La vie d'une immigrée russe et juive dans l'Europe occidentale du début du siècle. On a déjà vu plus original. Pourtant, c'est le thème de The man who cried où le personnage principal est une femme. Oui, un peu curieux.
Toujours est-il que notre amie ashkénaze, fine et introvertie, qui entre temps a changé de prénom pour devenir Suzie en Grande-Bretagne puis à Paris, est à la recherche de son cher papa, parti dans la glorieuse Amérique des années vingt, et fait timidement de l'opéra dans une Europe dévorée par le nazisme, au fur et à mesure que la demoiselle grandit et s'émancipe.

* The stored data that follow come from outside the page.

-- ==== Sys2Proof/Machine/Link.lean ====
section
/-! DEFINITION. The UPDI frames (spec/42_updi_link.md rules R206 to R218): one meaning per frame, over three shared
operations: a frame that answers data, a frame that answers nothing, a store unit with its acknowledge. The target changes
when the frame, or the unit, has gone out whole and the echo of its last byte has come back right (log 21). -/

namespace Sys2Proof.Machine

/-- What a frame that has gone out, and been echoed, does to the target: a function of the draw index it may use. -/
def onTarget (s : State) (f : Nat → Target → Target) : State := (s.setTarget (f s.wire.draws s.target)).bump

/-- A frame with no response (R126): `STCS`, `REPEAT`, `KEY`. The target takes it when the echo of its last byte has come back
right; an echo that fails there, or the interruption between that byte and its echo, leaves the target as it was (DESIGN
CHOICE: log 21). -/
def silentFrame (insn : Byte) (ops : List Byte) (f : Nat → Target → Target) (s : State) : Comm Unit :=
  (frame insn ops s).bind fun _ s => .ok () ((onTarget s f).setResp [])

/-- A frame answered by `n` bytes of data (R126): the loads. `owed` is the contract's answer, `f` what the load does to the
target, which takes the frame as in `silentFrame` (DESIGN CHOICE: log 21). -/
def loadFrame (insn : Byte) (ops : List Byte) (n : Nat) (owed : Nat → Target → List Byte) (f : Target → Target)
    (s : State) : Comm Unit :=
  (frame insn ops s).bind fun _ s =>
    (expectBytes n (owed s.wire.draws s.target) (onTarget s fun _ t => f t)).bind fun v s => .ok () (s.setResp v)

/-- A data phase (R202): the bytes go out, the target takes them, one `ACK` follows. -/
def dataPhase (bs : List Byte) (f : Nat → Target → Target) (s : State) : Comm Unit :=
  (send bs s).bind fun _ s => expectAck [Config.ack] (onTarget s f)

/-- A direct store (R209, R210): the address phase and its `ACK`, then the data phase and its `ACK`. -/
def directStore (insn : Byte) (a : Word) (data : List Byte) (s : State) : Comm Unit :=
  (frame insn (wireWord a) s).bind fun _ s =>
    (expectAck [Config.ack] (onTarget s fun _ t => t.clearRep)).bind fun _ s =>
      (dataPhase data (fun d t => t.storeBytes s.params s.session.profile d a data) s).bind fun _ s =>
        .ok () (s.setResp [])

/-- One unit of a burst store taken by the target: the bytes go to the pointer, which advances (R213). A target whose repeat
count is used up takes them for instructions (R354; log 19). -/
def Target.takeUnit (p : Params) (pr : Profile) (d : Nat) (left : Nat) (unit : List Byte) (t : Target) : Target :=
  match left with
  | 0 => t.lost d
  | _ + 1 =>
    let t1 := t.storeBytes p pr d t.ptr unit
    { t1 with ptr := t.ptr + BitVec.ofNat 16 unit.length }

/-- The contract's answer to a unit: an `ACK`, or nothing once the repeat count is used up. -/
def unitAck (left : Nat) : List Byte :=
  match left with
  | 0 => []
  | _ + 1 => [Config.ack]

/-- The units of a burst store after the instruction byte: each is sent, taken, acknowledged (R213, R218). -/
def storeUnits : Nat → List (List Byte) → State → Comm Unit
  | _, [], s => .ok () s
  | left, u :: us, s =>
    (send u s).bind fun _ s =>
      (expectAck (unitAck left) (onTarget s fun d t => t.takeUnit s.params s.session.profile d left u)).bind fun _ s =>
        storeUnits (left - 1) us s

/-- The bytes of a burst as units of one byte. -/
def byteUnits (d : List Byte) : List (List Byte) := d.map (fun b => [b])

/-- The bytes of a burst as units of one word, in address order (R218). -/
def wordUnits : List Byte → List (List Byte)
  | b0 :: b1 :: rest => [b0, b1] :: wordUnits rest
  | _ => []

/-- A post-increment store (R213, R218): the instruction byte goes out with the first unit, and the repeat counter is zero
at the end. A burst that a fatal error or the interruption cuts short leaves the counter at the value it began with, neither
counted down nor cleared: R213 speaks of the end only (DESIGN CHOICE: log 19). A burst of fewer units than the counter covers
ends with its last unit: the counter is cleared and the next bytes are a frame (DESIGN CHOICE: log 19). -/
def burstStoreFrame (insn : Byte) (units : List (List Byte)) (s : State) : Comm Unit :=
  match units with
  | [] => .ok () s
  | u :: us =>
    (frame insn u s).bind fun _ s =>
      (expectAck (unitAck (s.target.rep.toNat + 1))
        (onTarget s fun d t => t.takeUnit s.params s.session.profile d (s.target.rep.toNat + 1) u)).bind fun _ s1 =>
          (storeUnits s.target.rep.toNat us s1).bind fun _ s2 =>
            .ok () ((s2.setTarget s2.target.clearRep).setResp [])

/-- The target after it answered `n` bytes from its pointer up: the pointer has passed them and the repeat is used up (R50,
R51); each byte of the NVM status register among them was one poll (R292; log 14). -/
def Target.passBytes (p : Params) (pr : Profile) (n : Nat) (t : Target) : Target :=
  { t.polledBytes p pr t.ptr n with
    ptr := t.ptr + BitVec.ofNat 16 n
    rep := 0 }

/-- A post-increment load (R212, R217) of `n` units of `size` bytes. The target moves the units its own repeat counter says
(R51, R354), the programmer expects `n`. -/
def burstLoadFrame (insn : Byte) (size n : Nat) (s : State) : Comm Unit :=
  loadFrame insn [] (size * n)
    (fun d t => t.loadBytes s.params s.session.profile d t.ptr (size * (t.rep.toNat + 1)))
    (fun t => t.passBytes s.params s.session.profile (size * (t.rep.toNat + 1)))
    s

/-- `LDCS r` (R206). -/
def execLdcs (r : Nat) (s : State) : Host.Outcome State Fault Refusal :=
  if 15 < r then .refused .registerIndex
  else onLink s (loadFrame (insnLdcs s.params.opc r) [] 1 (fun d t => [t.csRead s.params d r]) Target.clearRep)

/-- `STCS r, v` (R207). -/
def execStcs (r : Nat) (v : Byte) (s : State) : Host.Outcome State Fault Refusal :=
  if 15 < r then .refused .registerIndex
  else onLink s
    (silentFrame (insnStcs s.params.opc r) [v] (fun d t => t.clearRep.csWrite s.params s.session.profile d r v))

/-- `LDS.b a` (R208). -/
def execLdsb (a : Word) (s : State) : Host.Outcome State Fault Refusal :=
  onLink s
    (loadFrame (insnLds s.params.opc false) (wireWord a) 1
      (fun d t => t.loadBytes s.params s.session.profile d a 1)
      (fun t => t.clearRep.polledBytes s.params s.session.profile a 1))

/-- `LDS.w a` (R214). -/
def execLdsw (a : Word) (s : State) : Host.Outcome State Fault Refusal :=
  onLink s
    (loadFrame (insnLds s.params.opc true) (wireWord a) 2
      (fun d t => t.loadBytes s.params s.session.profile d a 2)
      (fun t => t.clearRep.polledBytes s.params s.session.profile a 2))

/-- `STS.b a, v` (R209). -/
def execStsb (a : Word) (v : Byte) (s : State) : Host.Outcome State Fault Refusal :=
  onLink s (directStore (insnSts s.params.opc false) a [v])

/-- `STS.w a, w` (R210). -/
def execStsw (a : Word) (w : Word) (s : State) : Host.Outcome State Fault Refusal :=
  onLink s (directStore (insnSts s.params.opc true) a (wireWord w))

/-- `ST.ptr a` (R211). -/
def execStPtr (a : Word) (s : State) : Host.Outcome State Fault Refusal :=
  onLink s fun s =>
    (frame (insnStPtr s.params.opc) (wireWord a) s).bind fun _ s =>
      (expectAck [Config.ack] (onTarget s fun _ t => { t.clearRep with ptr := a })).bind fun _ s => .ok () (s.setResp [])

/-- `LD.b *(ptr++)` (R212). -/
def execLdb (n : Nat) (s : State) : Host.Outcome State Fault Refusal :=
  if countOk n then onLink s (burstLoadFrame (insnLd s.params.opc false) 1 n) else .refused .repeatCount

/-- `LD.w *(ptr++)` (R217). -/
def execLdw (n : Nat) (s : State) : Host.Outcome State Fault Refusal :=
  if countOk n then onLink s (burstLoadFrame (insnLd s.params.opc true) 2 n) else .refused .repeatCount

/-- `ST.b *(ptr++), d` (R213). -/
def execStb (d : List Byte) (s : State) : Host.Outcome State Fault Refusal :=
  if countOk d.length then onLink s (burstStoreFrame (insnSt s.params.opc false) (byteUnits d))
  else .refused .repeatCount

/-- `ST.w *(ptr++), d` (R218). -/
def execStw (d : List Byte) (s : State) : Host.Outcome State Fault Refusal :=
  if d.length % 2 ≠ 0 then .refused .oddData
  else if countOk (d.length / 2) then onLink s (burstStoreFrame (insnSt s.params.opc true) (wordUnits d))
  else .refused .repeatCount

/-- `REPEAT n` (R215). -/
def execRep (n : Nat) (s : State) : Host.Outcome State Fault Refusal :=
  if countOk n then
    onLink s (silentFrame s.params.opc.rep [repOperand n] (fun _ t => { t with rep := repOperand n }))
  else .refused .repeatCount

/-- `KEY k` (R216). -/
def execKey (k : List Byte) (s : State) : Host.Outcome State Fault Refusal :=
  if k.length = Config.keyLen then
    onLink s (silentFrame s.params.opc.key k.reverse (fun _ t => t.clearRep.acceptKey s.params k))
  else .refused .keyLength

/-! ## Break characters -/

/-- `BREAK` (R204): sent like any byte, its echo checked (D23). The target takes it when that echo has come back right; a
wrong or missing echo, or the interruption between the two, leaves the target as it was (DESIGN CHOICE: log 11). -/
def execBrk (s : State) : Host.Outcome State Fault Refusal :=
  onLink s fun s =>
    (send [Config.breakChar] s).bind fun _ s => .ok () ((onTarget s Target.updiReset).setResp [])

/-- The link configuration (R203). -/
def State.setLine (s : State) (baud stopBits : Nat) : State :=
  { s with session := { s.session with baud := baud, stopBits := stopBits } }

/-- Double break (R205): two break characters at 300 baud and 1 stop bit, echoes read and discarded, the rate and 2 stop bits
restored. The target takes it when both characters have gone out; after the first one alone, the second write being short or
the interruption coming before it, the target is as it was (DESIGN CHOICE: log 11). -/
def execDoubleBreak (s : State) : Host.Outcome State Fault Refusal :=
  onLink s fun s0 =>
    (tx Config.breakChar (s0.setLine Config.baudFallback Config.stopBitsFallback)).bind fun _ s =>
      (tx Config.breakChar s).bind fun _ s =>
        (recv 2 [Config.breakChar, Config.breakChar] (onTarget s Target.updiReset)).bind fun _ s =>
          .ok () ((s.setLine s0.session.baud Config.stopBits).setResp [])

/-! ## What an instruction hands back -/

/-- The value an instruction hands to its caller, its response being `r`: a byte (R206, R208), a word with the first byte low
(R214), the bytes of a burst (R212, R217), nothing (R126). A HEX record is no raw command. -/
def answerOf (i : Instr) (r : List Byte) : Result :=
  match i with
  | .ldcs _ => .byte (r.headD 0)
  | .ldsb _ => .byte (r.headD 0)
  | .ldsw _ => .word (wordOf (r.getD 1 0) (r.headD 0))
  | .ldb _ => .bytes r
  | .ldw _ => .bytes r
  | .stcs _ _ => .ok
  | .stsb _ _ => .ok
  | .stsw _ _ => .ok
  | .stPtr _ => .ok
  | .stb _ => .ok
  | .stw _ => .ok
  | .rep _ => .ok
  | .key _ => .ok
  | .brk => .ok
  | .doubleBreak => .ok
  | .writePage => .ok
  | .eraseWritePage => .ok
  | .pageBufferClr => .ok
  | .writeFuse => .ok
  | .data _ _ => .ok
  | .eof _ _ => .ok
  | .esa _ _ => .ok
  | .ssa _ _ => .ok
  | .ela _ _ => .ok
  | .hexReserved _ _ _ => .ok

end Sys2Proof.Machine
end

Le traitement de cette histoire, qui possède une digne prétention, suit le rythme longiligne imposé par le script. Pas de coup d'éclat, pas de haussement de ton, on se demande quand même un peu où on va pour finalement arriver jusqu'au dénouement, où le spectateur se sent par contre un peu floué. Heureux qu'on l'ait mené jusque-là, il n'en repart pas moins déçu par une fin un peu abrupte qui le laisse justement sur sa faim.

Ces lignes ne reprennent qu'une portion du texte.